LOL... yea I get that. Something brought you here, to SR, to AA and now you feel that must concede to your innermost self that it is alcoholism that brought you here, right now.

That's your journey to take. I, personally, don't have a problem coming at this question with the idea that perhaps you are not alcoholic. I agree with Frothy, just because you are in a place, anyplace, then it must mean that it is the place you belong. That's faulty reasoning, I've been lost many times in many ways, LOL...., some of those places I most assuredly did not belong, LOL... in some places I did, belong...

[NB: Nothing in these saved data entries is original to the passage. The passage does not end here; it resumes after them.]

-- ==== Sys2Proof/Laws/Ops.lean ====
section
/-! SUPPORT. What the shared operations over BUF and the flags do: reads of written bytes, the frame and the effect of
`storeBytes`, ERR and the flags PARSE derives from it. -/

namespace Sys2Proof.Machine.State

/-- A byte something has written reads as that byte, whichever draw reads it. -/
theorem byteAt_of_written {s : State} {i : Nat} {b : Byte} (h : Memory.get? s.buf i = some b) (k : Nat) :
    s.byteAt k i = b := by
  simp [byteAt, h]

/-- Reads of written bytes do not depend on the draw. -/
theorem byteAt_draw {s : State} {i : Nat} (h : (Memory.get? s.buf i).isSome = true) (k k' : Nat) :
    s.byteAt k i = s.byteAt k' i := by
  obtain ⟨b, hb⟩ := Option.isSome_iff_exists.1 h
  rw [byteAt_of_written hb, byteAt_of_written hb]

/-- A read of a byte depends on the byte and the draw counter alone. -/
theorem byteAt_congr {s t : State} {i : Nat} (k : Nat) (hb : Memory.get? t.buf i = Memory.get? s.buf i)
    (hd : t.draws = s.draws) : t.byteAt k i = s.byteAt k i := by
  simp [byteAt, hb, hd]

@[simp] theorem byteAt_setByte_self (s : State) (k i : Nat) (b : Byte) : (s.setByte i b).byteAt k i = b :=
  byteAt_of_written (Memory.get?_set_self s.buf i b) k

theorem byteAt_setByte_ne (s : State) (k : Nat) {i j : Nat} (b : Byte) (h : j ≠ i) :
    (s.setByte i b).byteAt k j = s.byteAt k j :=
  byteAt_congr k (Memory.get?_set_ne s.buf b h) rfl

@[simp] theorem bytes_length (s : State) (k a b : Nat) : (s.bytes k a b).length = b - a := by
  simp [bytes]

theorem bytes_getElem (s : State) (k a b j : Nat) (h : j < (s.bytes k a b).length) :
    (s.bytes k a b)[j] = s.byteAt k (a + j) := by
  simp [bytes]

theorem bytes_congr {s t : State} {k k' a b : Nat} (h : ∀ i, a ≤ i → i < b → t.byteAt k' i = s.byteAt k i) :
    t.bytes k' a b = s.bytes k a b := by
  apply List.ext_getElem
  · simp
  · intro j h1 _
    rw [bytes_getElem, bytes_getElem]
    rw [bytes_length] at h1
    exact h _ (by omega) (by omega)

/-- A non-empty range, one byte at a time. -/
theorem bytes_succ (s : State) (k a b : Nat) (h : a < b) :
    s.bytes k a b = s.byteAt k a :: s.bytes k (a + 1) b := by
  have hb : b - a = (b - (a + 1)) + 1 := by omega
  simp only [bytes, hb, List.range_succ_eq_map, List.map_cons, List.map_map, Nat.add_zero]
  congr 1
  apply List.map_congr_left
  intro j _
  simp only [Function.comp_apply]
  congr 1
  omega

@[simp] theorem bytes_empty (s : State) (k a : Nat) : s.bytes k a a = [] := by
  simp [bytes]

/-- `storeBytes` changes BUF and nothing else. -/
theorem storeBytes_frame (s : State) (i : Nat) (bs : List Byte) :
    ∃ m, s.storeBytes i bs = { s with buf := m } := by
  induction bs generalizing s i with
  | nil => exact ⟨s.buf, rfl⟩
  | cons b bs ih =>
    obtain ⟨m, hm⟩ := ih (s.setByte i b) (i + 1)
    exact ⟨m, by rw [storeBytes, hm]; rfl⟩

/-- What `storeBytes` stores, and that every other byte stays. -/
theorem storeBytes_get? (s : State) (i : Nat) (bs : List Byte) (j : Nat) :
    Memory.get? (s.storeBytes i bs).buf j =
      if i ≤ j ∧ j < i + bs.length then bs[j - i]? else Memory.get? s.buf j := by
  induction bs generalizing s i with
  | nil => simp [storeBytes]
  | cons b bs ih =>
    rw [storeBytes, ih, setByte_buf, Memory.get?_set, List.length_cons]
    by_cases h1 : j = i
    · subst h1; simp
    · by_cases h2 : i + 1 ≤ j ∧ j < i + 1 + bs.length
      · rw [if_pos h2, if_pos (by omega)]
        obtain ⟨d, hd⟩ : ∃ d, j - i = d + 1 := ⟨j - i - 1, by omega⟩
        rw [hd, List.getElem?_cons_succ]
        congr 1; omega
      · rw [if_neg h2, if_neg h1, if_neg (by omega)]

/-- Stores inside BUF keep the canonical form. -/
theorem storeBytes_wf (s : State) (i : Nat) (bs : List Byte) (h : Memory.wf s.buf = true)
    (hi : i + bs.length ≤ Config.bufCap) : Memory.wf (s.storeBytes i bs).buf = true := by
  induction bs generalizing s i with
  | nil => exact h
  | cons b bs ih =>
    rw [List.length_cons] at hi
    exact ih (s.setByte i b) (i + 1) (Memory.wf_set b h (by omega)) (by omega)

/-- A byte stored by `storeBytes` reads back, whichever draw reads it. -/
theorem byteAt_storeBytes (s : State) (k i j : Nat) (bs : List Byte) {b : Byte} (hi : i ≤ j)
    (hb : bs[j - i]? = some b) : (s.storeBytes i bs).byteAt k j = b := by
  apply byteAt_of_written
  obtain ⟨hl, _⟩ := List.getElem?_eq_some_iff.1 hb
  rw [storeBytes_get?, if_pos ⟨hi, by omega⟩, hb]

@[simp] theorem storeBytes_addr (s : State) (i : Nat) (bs : List Byte) : (s.storeBytes i bs).addr = s.addr := by
  obtain ⟨m, hm⟩ := s.storeBytes_frame i bs; rw [hm]
@[simp] theorem storeBytes_bcast (s : State) (i : Nat) (bs : List Byte) : (s.storeBytes i bs).bcast = s.bcast := by
  obtain ⟨m, hm⟩ := s.storeBytes_frame i bs; rw [hm]
@[simp] theorem storeBytes_fc (s : State) (i : Nat) (bs : List Byte) : (s.storeBytes i bs).fc = s.fc := by
  obtain ⟨m, hm⟩ := s.storeBytes_frame i bs; rw [hm]
@[simp] theorem storeBytes_reg (s : State) (i : Nat) (bs : List Byte) : (s.storeBytes i bs).reg = s.reg := by
  obtain ⟨m, hm⟩ := s.storeBytes_frame i bs; rw [hm]
@[simp] theorem storeBytes_val (s : State) (i : Nat) (bs : List Byte) : (s.storeBytes i bs).val = s.val := by
  obtain ⟨m, hm⟩ := s.storeBytes_frame i bs; rw [hm]
@[simp] theorem storeBytes_blen (s : State) (i : Nat) (bs : List Byte) : (s.storeBytes i bs).blen = s.blen := by
  obtain ⟨m, hm⟩ := s.storeBytes_frame i bs; rw [hm]
@[simp] theorem storeBytes_crc (s : State) (i : Nat) (bs : List Byte) : (s.storeBytes i bs).crc = s.crc := by
  obtain ⟨m, hm⟩ := s.storeBytes_frame i bs; rw [hm]
@[simp] theorem storeBytes_expLen (s : State) (i : Nat) (bs : List Byte) : (s.storeBytes i bs).expLen = s.expLen := by
  obtain ⟨m, hm⟩ := s.storeBytes_frame i bs; rw [hm]
@[simp] theorem storeBytes_rAddr (s : State) (i : Nat) (bs : List Byte) : (s.storeBytes i bs).rAddr = s.rAddr := by
  obtain ⟨m, hm⟩ := s.storeBytes_frame i bs; rw [hm]
@[simp] theorem storeBytes_rFc (s : State) (i : Nat) (bs : List Byte) : (s.storeBytes i bs).rFc = s.rFc := by
  obtain ⟨m, hm⟩ := s.storeBytes_frame i bs; rw [hm]
@[simp] theorem storeBytes_uAddr (s : State) (i : Nat) (bs : List Byte) : (s.storeBytes i bs).uAddr = s.uAddr := by
  obtain ⟨m, hm⟩ := s.storeBytes_frame i bs; rw [hm]
@[simp] theorem storeBytes_uFc (s : State) (i : Nat) (bs : List Byte) : (s.storeBytes i bs).uFc = s.uFc := by
  obtain ⟨m, hm⟩ := s.storeBytes_frame i bs; rw [hm]
@[simp] theorem storeBytes_uReg (s : State) (i : Nat) (bs : List Byte) : (s.storeBytes i bs).uReg = s.uReg := by
  obtain ⟨m, hm⟩ := s.storeBytes_frame i bs; rw [hm]
@[simp] theorem storeBytes_uVal (s : State) (i : Nat) (bs : List Byte) : (s.storeBytes i bs).uVal = s.uVal := by
  obtain ⟨m, hm⟩ := s.storeBytes_frame i bs; rw [hm]
@[simp] theorem storeBytes_err (s : State) (i : Nat) (bs : List Byte) : (s.storeBytes i bs).err = s.err := by
  obtain ⟨m, hm⟩ := s.storeBytes_frame i bs; rw [hm]
@[simp] theorem storeBytes_vfy (s : State) (i : Nat) (bs : List Byte) : (s.storeBytes i bs).vfy = s.vfy := by
  obtain ⟨m, hm⟩ := s.storeBytes_frame i bs; rw [hm]
@[simp] theorem storeBytes_valid (s : State) (i : Nat) (bs : List Byte) : (s.storeBytes i bs).valid = s.valid := by
  obtain ⟨m, hm⟩ := s.storeBytes_frame i bs; rw [hm]
@[simp] theorem storeBytes_conn (s : State) (i : Nat) (bs : List Byte) : (s.storeBytes i bs).conn = s.conn := by
  obtain ⟨m, hm⟩ := s.storeBytes_frame i bs; rw [hm]
@[simp] theorem storeBytes_decOk (s : State) (i : Nat) (bs : List Byte) : (s.storeBytes i bs).decOk = s.decOk := by
  obtain ⟨m, hm⟩ := s.storeBytes_frame i bs; rw [hm]
@[simp] theorem storeBytes_ill (s : State) (i : Nat) (bs : List Byte) : (s.storeBytes i bs).ill = s.ill := by
  obtain ⟨m, hm⟩ := s.storeBytes_frame i bs; rw [hm]
@[simp] theorem storeBytes_mv (s : State) (i : Nat) (bs : List Byte) : (s.storeBytes i bs).mv = s.mv := by
  obtain ⟨m, hm⟩ := s.storeBytes_frame i bs; rw [hm]
@[simp] theorem storeBytes_mi (s : State) (i : Nat) (bs : List Byte) : (s.storeBytes i bs).mi = s.mi := by
  obtain ⟨m, hm⟩ := s.storeBytes_frame i bs; rw [hm]
@[simp] theorem storeBytes_mp (s : State) (i : Nat) (bs : List Byte) : (s.storeBytes i bs).mp = s.mp := by
  obtain ⟨m, hm⟩ := s.storeBytes_frame i bs; rw [hm]
@[simp] theorem storeBytes_me (s : State) (i : Nat) (bs : List Byte) : (s.storeBytes i bs).me = s.me := by
  obtain ⟨m, hm⟩ := s.storeBytes_frame i bs; rw [hm]
@[simp] theorem storeBytes_alh (s : State) (i : Nat) (bs : List Byte) : (s.storeBytes i bs).alh = s.alh := by
  obtain ⟨m, hm⟩ := s.storeBytes_frame i bs; rw [hm]
@[simp] theorem storeBytes_all (s : State) (i : Nat) (bs : List Byte) : (s.storeBytes i bs).all = s.all := by
  obtain ⟨m, hm⟩ := s.storeBytes_frame i bs; rw [hm]
@[simp] theorem storeBytes_phv (s : State) (i : Nat) (bs : List Byte) : (s.storeBytes i bs).phv = s.phv := by
  obtain ⟨m, hm⟩ := s.storeBytes_frame i bs; rw [hm]
@[simp] theorem storeBytes_plv (s : State) (i : Nat) (bs : List Byte) : (s.storeBytes i bs).plv = s.plv := by
  obtain ⟨m, hm⟩ := s.storeBytes_frame i bs; rw [hm]
@[simp] theorem storeBytes_pAddr (s : State) (i : Nat) (bs : List Byte) : (s.storeBytes i bs).pAddr = s.pAddr := by
  obtain ⟨m, hm⟩ := s.storeBytes_frame i bs; rw [hm]
@[simp] theorem storeBytes_pShunt (s : State) (i : Nat) (bs : List Byte) : (s.storeBytes i bs).pShunt = s.pShunt := by
  obtain ⟨m, hm⟩ := s.storeBytes_frame i bs; rw [hm]
@[simp] theorem storeBytes_pending (s : State) (i : Nat) (bs : List Byte) : (s.storeBytes i bs).pending = s.pending := by
  obtain ⟨m, hm⟩ := s.storeBytes_frame i bs; rw [hm]
@[simp] theorem storeBytes_reads (s : State) (i : Nat) (bs : List Byte) : (s.storeBytes i bs).reads = s.reads := by
  obtain ⟨m, hm⟩ := s.storeBytes_frame i bs; rw [hm]
@[simp] theorem storeBytes_draws (s : State) (i : Nat) (bs : List Byte) : (s.storeBytes i bs).draws = s.draws := by
  obtain ⟨m, hm⟩ := s.storeBytes_frame i bs; rw [hm]

/-- A byte `storeBytes` does not store reads as before. -/
theorem byteAt_storeBytes_other (s : State) (k i j : Nat) (bs : List Byte) (h : ¬ (i ≤ j ∧ j < i + bs.length)) :
    (s.storeBytes i bs).byteAt k j = s.byteAt k j :=
  byteAt_congr k (by rw [storeBytes_get?, if_neg h]) (by simp)

@[simp] theorem errIsOk_raise (s : State) (e : Err) : (s.raise e).errIsOk = (e == .ok) := by
  cases e <;> rfl

@[simp] theorem errIsOk_setResponse (s : State) (a f : Byte) : (s.setResponse a f).errIsOk = s.errIsOk := rfl

@[simp] theorem errIsOk_setBlen (s : State) (n : Nat) : (s.setBlen n).errIsOk = s.errIsOk := rfl

theorem errIsOk_iff (s : State) : s.errIsOk = true ↔ s.err = Err.ok.code := by
  simp [errIsOk]

theorem setBlen_toNat (s : State) {n : Nat} (h : n < 512) : (s.setBlen n).blen.toNat = n := by
  simp only [setBlen_blen, BitVec.toNat_ofNat]
  omega

end Sys2Proof.Machine.State
end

In my own journey I also found it very difficult to smash that idea... at first. In my own experience it was only necessary that I not drink because of external consequences and situations.... I began to realize that not drinking was much different than saying I was an alcoholic... Just as not drinking in itself, for the alcoholic, is not meaningful recovery..... It was unnecessary for me to decide everything at once, as in immediately... As serenity began to enter my life, I began to lose that sense of urgency.... Am I? or.. Not?

At that point I was able to find my own truth, in my own way and, again, unique to my own experience, in my own time....

Sounds like you are doing fine not drinking. Great, don't. Be honest with yourself, allow the truth to enter.... whatever that truth may be!

Welcome to SR!!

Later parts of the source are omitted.